Alternativa C — ❌ Incorreta

A alternativa afirma que a suspensão do processo deveria ter cessado um mês após a intimação das partes sobre a decisão de suspensão, eis que o conhecimento do mérito depende da verificação da existência de fato delituoso. O erro está no prazo de "um mês". O art. 315, § 1º, do CPC estabelece que, se a ação penal não for proposta no prazo de 3 (três) meses, contado da intimação do ato de suspensão, cessará o efeito desse. No caso, a ação penal foi proposta dois meses após a intimação, ou seja, dentro do prazo de 3 (três) meses. Portanto, a suspensão não deveria ter cessado um mês após a intimação, mas sim permanecer, nos termos do § 2º, pelo prazo máximo de 1 (um) ano. A alternativa confunde o prazo de 3 (três) meses do § 1º com um prazo de 1 (um) mês, que não existe no dispositivo.

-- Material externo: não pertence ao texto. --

-- ==== Sys2Proof/Machine/Ecc.lean ====
section
/-!
DEFINITION. Error detection and correction (R402 to R418): what the patrol finds in each SRAM, the error log, retirement, DMA halts
and the check-bit test.
-/

namespace Sys2Proof.Machine

def modEcc (f : Ecc → Ecc) (b : Block) : Block := { b with ecc := f b.ecc }

/-! ### What the patrol finds (R137, R258, R404 to R409) -/

/-- SITE, INSTANCE and the berth of a store (R414). -/
def siteOf (b : Block) (s : EccSite) (addr : Nat) : Nat × Nat × Option Nat :=
  match s with
  | .hold =>
    let k := addr / 32768
    (0, k, match bankState b k with | .owned w => some w | _ => none)
  | .core c => (1, c.val, pageBerth b c.val (addr / 4096))
  | .keyCache k => (2, k.val, (keyAt b k.val).berth)
  | .rootTable r => (3, r.val, some (rBerth (rgnAt b r.val)))
  | .ctCache way r _ _ => (4, way.val, some (rBerth (rgnAt b r.val)))
  | .contextTable c => (5, 0, (ctxAt b c.val).berth)
  | .commandStore c _ => (5, 0, (ctxAt b c.val).berth)
  | .crossing n x => (6, n.val, some (xingBerth b n.val x.val))
  | .barrier e => (6, 0, some (barAt b e.val).berth)
  | .sueStore w => (6, 0, some w.val)
  | .gseStore w => (6, 0, some w.val)
  | .traceBuffer k => (6, 0, tget none b.trc.owner k.val)

/-- The patrol may read the place: no bank in a clear set, no line that is HELD (R407). -/
def patrols (b : Block) (s : EccSite) (addr : Nat) : Bool :=
  match s with
  | .hold =>
    addr < 1536 * 32768 && !(b.hold.sets.any fun x => x.banks.contains (addr / 32768)) && (tagAt b (addr / 64)).st ≠ .held
  | _ => true

/-- Operations of the GSE under a lost key complete UNCORRECTABLE, and so does the CREATE of a berth that loses its seed. -/
def loseKeyOps (k : Nat) (b : Block) : Block :=
  let b := (b.gse.run.filter (gseUsesKey b k)).foldl (fun b c => endSectors c cUncorr b) b
  let b := (b.gse.keyOps.filter (gseUsesKey b k)).foldl (fun b c => keyOpEnds c cUncorr b) b
  if b.sched.cmd.any fun s => s.op = 1 ∧ k = 0x20 + s.berth then schedEnd cUncorr b else b

/-- Entries that wait for a lost parent, or derive from it: PENDING again, or FREE where the parent was the berth's seed. -/
def orphanKeys (k : Nat) (seed : Bool) (b : Block) : Block :=
  (tfind b.keys.cache fun _ e => e.parent = .kid k && (e.st = .pending || e.st = .derivation)).foldl (fun b c =>
    let b := leaveEngine c b
    if seed then later (.keyFree c) (modKey c (fun e => freedKey e false) b) else modKey c (fun e => { e with st := .pending }) b) b

/-- An uncorrectable error in an entry of the key cache (R137). A derived entry derives again; an imported or generated one is lost,
and with it every context of the berth that named it (log entry 149). -/
def loseKey (k : Nat) (b : Block) : Block :=
  let e := keyAt b k
  let seed := 0x20 ≤ k && k < 0x40
  if e.st = .free then b
  else if e.source = 1 ∧ !seed then
    match e.st with
    | .live =>
      let st := if (engineNext.startValue b e.parent).isSome then KeyState.derivation else .pending
      fillEngine (modKey k (fun e => { e with st := st, again := true }) b)
    | .derivation => fillEngine (leaveEngine k b)
    | _ => b
  else
    let b := loseKeyOps k b
    let b := raise 0x02 2 (leaveEngine k (modKey k (fun e => freedKey e true) b))
    let b := fillEngine (orphanKeys k seed b)
    let b := if seed then { b with keys := { b.keys with seedLost := (k - 0x20) :: b.keys.seedLost } } else b
    let b := match e.berth with
      | some w => loseAll w cUncorr 0x02 b
      | none => b
    later (.keyFree k) b

/-- An uncorrectable error in a cached line (R258): a clean line is dropped and fetched again, a dirty one loses the region. -/
def loseCached (r level index : Nat) (b : Block) : Block :=
  match cacheFind b r level index with
  | some l => if l.dirty then loseRegion r cUncorr level index b else later .engineA (dropLine l b)
  | none => b

/-- The record of a trace buffer at a byte offset is dropped. -/
def dropTrace (k addr : Nat) (b : Block) : Block :=
  match tget none b.trc.owner k with
  | some w =>
    let rs := trcRecs b w
    (match ((rs.filter fun e => e.1 = k)[addr / 32]?) with
     | some e => { b with trc := { b.trc with recs := tset [] b.trc.recs w (rs.erase e) } }
     | none => b)
  | none => b

/-- What an uncorrectable error does in each store (R407, R409). -/
def spoilSite (s : EccSite) (addr : Nat) (b : Block) : Block :=
  match s with
  | .hold => poisonLine (addr / 64) b
  | .core c =>
    let (_, b) := draw b
    coreFaults c.val 1 (Config.corePc b.draws) (some (addr / 4096)) b
  | .keyCache k => loseKey k.val b
  | .rootTable r => loseRegion r.val cUncorr 14 0 b
  | .ctCache _ r level index => loseCached r.val level index b
  | .contextTable c => loseCtx c.val cUncorr 0x14 0 0 b
  | .commandStore c i => faultCmd c.val i cUncorr 0x14 0 0 b
  | .crossing n x => failXing n.val x.val cUncorr b
  | .barrier e => failBar e.val cUncorr none b
  | .sueStore w => later (.progFail w.val cUncorr) b
  | .gseStore w =>
    let b := if (sessAt b w.val).st = .sealSt then modSess w.val (fun s => { s with incomplete := true }) b else b
    gseFail w.val cUncorr b
  | .traceBuffer k => dropTrace k.val addr b

/-- The patrol reads a line of the Hold, or a byte of another store, whose stored bits have flipped so. A store other than the Hold
keeps its contents wherever the code reports no uncorrectable error (log entry 19). -/
def patrol (s : EccSite) (addr : Nat) (flipData : Byte) (flipCheck : BitVec 5) (b : Block) : Block :=
  if !patrols b s addr then b
  else if s = .hold then (senseLines none [addr / 64] (addUpset ⟨addr, flipData, flipCheck⟩ b)).2
  else
    let (site, inst, w) := siteOf b s addr
    let syn := byteSyndrome (flipData, flipCheck)
    match checkedByte 0 (flipData, flipCheck) with
    | none => spoilSite s addr (eccEvent site true w syn inst addr b)
    | some _ => if syn = 0 then b else eccEvent site false w syn inst addr b

/-! ### The log (R413, R418) -/

/-- A read of ECC_LOG0 pops the oldest entry and latches its words 1 to 3 for the master. -/
def eccPop (m : Master) (b : Block) : Word × Block :=
  match b.ecc.log with
  | [] => (0, (List.range 3).foldl (fun b k => setLatch m (1 + k) 0 b) b)
  | e :: rest =>
    let b := modEcc (fun x => { x with log := rest }) b
    (e.getD 0 0, (List.range 3).foldl (fun b k => setLatch m (1 + k) (e.getD (k + 1) 0) b) b)

/-- Every berth's contexts are looked at again. -/
def rescheduleAll (b : Block) : Block :=
  ((b.berths.filter fun e => e.2.st ≠ .free).map Prod.fst).foldl (fun b w => later (.sched w) b) b

/-- A write of 1 to a channel's bit of ECC_DMA_HALT releases it. -/
def dmaRelease (v : Word) (b : Block) : Block :=
  rescheduleAll (modEcc (fun x => { x with halted := x.halted &&& ~~~v }) b)

/-! ### Retirement (R415) -/

def retireDone' (c : Byte) (b : Block) : Block := raise 0x1A 4 (modEcc (fun x => { x with status := c }) b)

def retireCheck (b : Block) (kind i : Nat) : Byte :=
  match kind with
  | 0 =>
    if 1536 ≤ i then cDenied
    else if b.ecc.retired.contains i then cOk
    else if bankState b i ≠ .free then cBusy else cOk
  | 1 =>
    if 256 ≤ i ∨ i % 64 < 8 then cDenied
    else if b.ecc.fpages.contains i then cOk
    else if (pageBerth b (i / 64) (i % 64)).isSome then cBusy else cOk
  | 2 =>
    if 16 ≤ i then cDenied
    else if b.ecc.ways.testBit i then cOk
    else if b.mema.ways.any fun e => e.2.testBit i then cBusy else cOk
  | _ => cDenied

/-- GO on ECC_RETIRE_CMD. -/
def retireCmd' (v : Word) (b : Block) : Block :=
  let i := fld v 10 0
  let kind := fld v 12 11
  let c := retireCheck b kind i
  if c ≠ cOk then retireDone' c b
  else
    let put (l : List Nat) : List Nat := if l.contains i then l else l ++ [i]
    retireDone' cOk (match kind with
      | 0 => setBank i .faulted (modEcc (fun x => { x with retired := put x.retired }) b)
      | 1 => modEcc (fun x => { x with fpages := put x.fpages }) b
      | _ => modEcc (fun x => { x with ways := x.ways ||| 1 <<< i }) b)

/-! ### The check-bit test (R416) -/

/-- A write to ECC_INJ_CTRL: its RW fields, and with GO a test. -/
def injCtrl (v : Word) (b : Block) : Block :=
  let b := setReg 0x1A064 (v &&& 0x7FFFFFFF) b
  if !v.getLsbD 31 then b
  else
    let bank := fld v 10 0
    let refuse (c : Byte) (b : Block) : Block :=
      raise 0x1A 5 (modEcc (fun x => { x with injRes := (x.injRes &&& 0xFFFFFF00) ||| c.setWidth 32 }) b)
    if !v.getLsbD 26 ∧ (1536 ≤ bank ∨ bankState b bank ≠ .free) then refuse cDenied b
    else if b.ecc.test.isSome then refuse cBusy b
    else modEcc (fun x =>
      { x with test := some { ctrl := v, data := reg b 0x1A068, lo := reg b 0x1A06C, hi := reg b 0x1A070 } }) b

/-- What the checker finds of a test: syndrome, outcome and the value it delivers where it delivers one. -/
def injFinds (cols : List Nat) (data flip check : Nat) : Nat × Nat × Option Nat :=
  let syn := checkBits cols flip ^^^ check
  match classify cols syn with
  | .clean => (syn, 0, some (data ^^^ flip))
  | .uncorrectable => (syn, 2, none)
  | _ => (syn, 1, corrected cols syn (data ^^^ flip))

/-- A test ends: its result, its log entry, and the clear of its Hold line. What the checker delivers of an uncorrectable word is a
free value. -/
def injComplete (b : Block) : Block :=
  match b.ecc.test with
  | none => b
  | some t =>
    let path := t.ctrl.getLsbD 26
    let i := fld t.ctrl 10 0
    let line := 512 * i + fld t.ctrl 19 11
    let (syn, outcome, out) :=
      if path then injFinds col39 t.data.toNat t.lo.toNat (fld t.hi 6 0)
      else injFinds col13 (fld t.data 7 0) (fld t.lo 7 0) (fld t.hi 4 0)
    let (r, b) := draw b
    let v := match out with
      | some v => BitVec.ofNat 32 v
      | none => if path then r.setWidth 32 else (r.setWidth 8).setWidth 32
    let b := if outcome = 0 then b
      else if path then eccLog 7 (outcome = 2) true none syn i 0 b
      else eccLog 0 (outcome = 2) true none syn i (line + 2 ^ 20 * fld t.ctrl 25 20) b
    let b := if path then b else emptyLine line b
    raise 0x1A 5 (modEcc (fun x =>
      { x with test := none, injOut := v, injRes := BitVec.ofNat 32 (256 * outcome + 65536 * syn) }) b)

/-- A bank set that includes the bank of a running Hold test starts only after the test's clear. -/
def setBlocked (b : Block) : Bool :=
  match b.ecc.test, b.hold.sets with
  | some t, s :: _ => !t.ctrl.getLsbD 26 && s.banks.contains (fld t.ctrl 10 0)
  | _, _ => false

/-! ### Registers (R418) -/

def eccRead (b : Block) (m : Master) (o : Nat) : Word :=
  let w32 (n : Nat) : Word := BitVec.ofNat 32 n
  let x := b.ecc
  let maskOf (l : List Nat) (n : Nat) : Word := w32 ((l.filter fun i => i / 32 = n).map fun i => 2 ^ (i % 32)).sum
  if o = 0x040 then w32 (x.log.length + 128 * b2n x.test.isSome)
  else if 0x048 ≤ o ∧ o < 0x054 then latch b m (1 + (o - 0x048) / 4)
  else if o = 0x054 then w32 x.dropped
  else if o = 0x058 then x.halted
  else if o = 0x060 then x.status.setWidth 32
  else if o = 0x074 then x.injRes
  else if o = 0x078 then x.injOut
  else if 0x080 ≤ o ∧ o < 0x0C0 then w32 (tget 0 x.ce ((o - 0x080) / 4))
  else if 0x0C0 ≤ o ∧ o < 0x100 then w32 (tget 0 x.ue ((o - 0x0C0) / 4))
  else if 0x100 ≤ o ∧ o < 0x1C0 then maskOf x.retired ((o - 0x100) / 4)
  else if 0x1C0 ≤ o ∧ o < 0x1E0 then maskOf x.fpages ((o - 0x1C0) / 4)
  else if o = 0x1E0 then w32 x.ways
  else 0

end Sys2Proof.Machine
end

Alternativa D — ❌ Incorreta

A alternativa afirma que cabe ao juízo, após a ausência de constituição de novo advogado, determinar a remessa dos autos à Defensoria Pública para que essa exerça a curadoria especial dos interesses de João. O erro está na confusão entre a curadoria especial e a nomeação de defensor dativo ou a revelia. A curadoria especial é instituto previsto no art. 72 do CPC, aplicável quando o réu é citado por edital ou com hora certa e não apresenta contestação, ou quando o incapaz não tem representante legal. No caso, João foi citado e apresentou contestação; a questão é a morte de seu advogado após a audiência de instrução e julgamento. A consequência da inércia de João em constituir novo patrono é a prevista no art. 313, § 3º, do CPC: extinção do processo sem resolução de mérito (se autor) ou prosseguimento à revelia (se réu). Não há previsão de remessa dos autos à Defensoria Pública para curadoria especial nessa hipótese. A alternativa confunde institutos processuais distintos.

Alternativa E — ❌ Incorreta

A alternativa afirma que, durante a suspensão do processo, é vedada a prática de qualquer ato processual, ainda que se trate de ato urgente. O erro está na expressão "qualquer ato processual". Durante a suspensão, são vedados os atos processuais que dependem do prosseguimento do processo, mas são permitidos os atos urgentes, como a produção de provas de natureza urgente e as medidas cautelares. O art. 315, § 1º, do CPC, ao tratar da suspensão por prejudicialidade penal, não veda a prática de atos urgentes. Além disso, o art. 314 do CPC (não transcrito, mas aplicável) estabelece que, durante a suspensão, é vedado praticar atos processuais, mas o juiz pode determinar a realização de atos urgentes para evitar dano irreparável. A alternativa generaliza de forma indevida, afirmando que é vedada a prática de "qualquer ato processual", o que não corresponde à realidade, pois os atos urgentes são permitidos.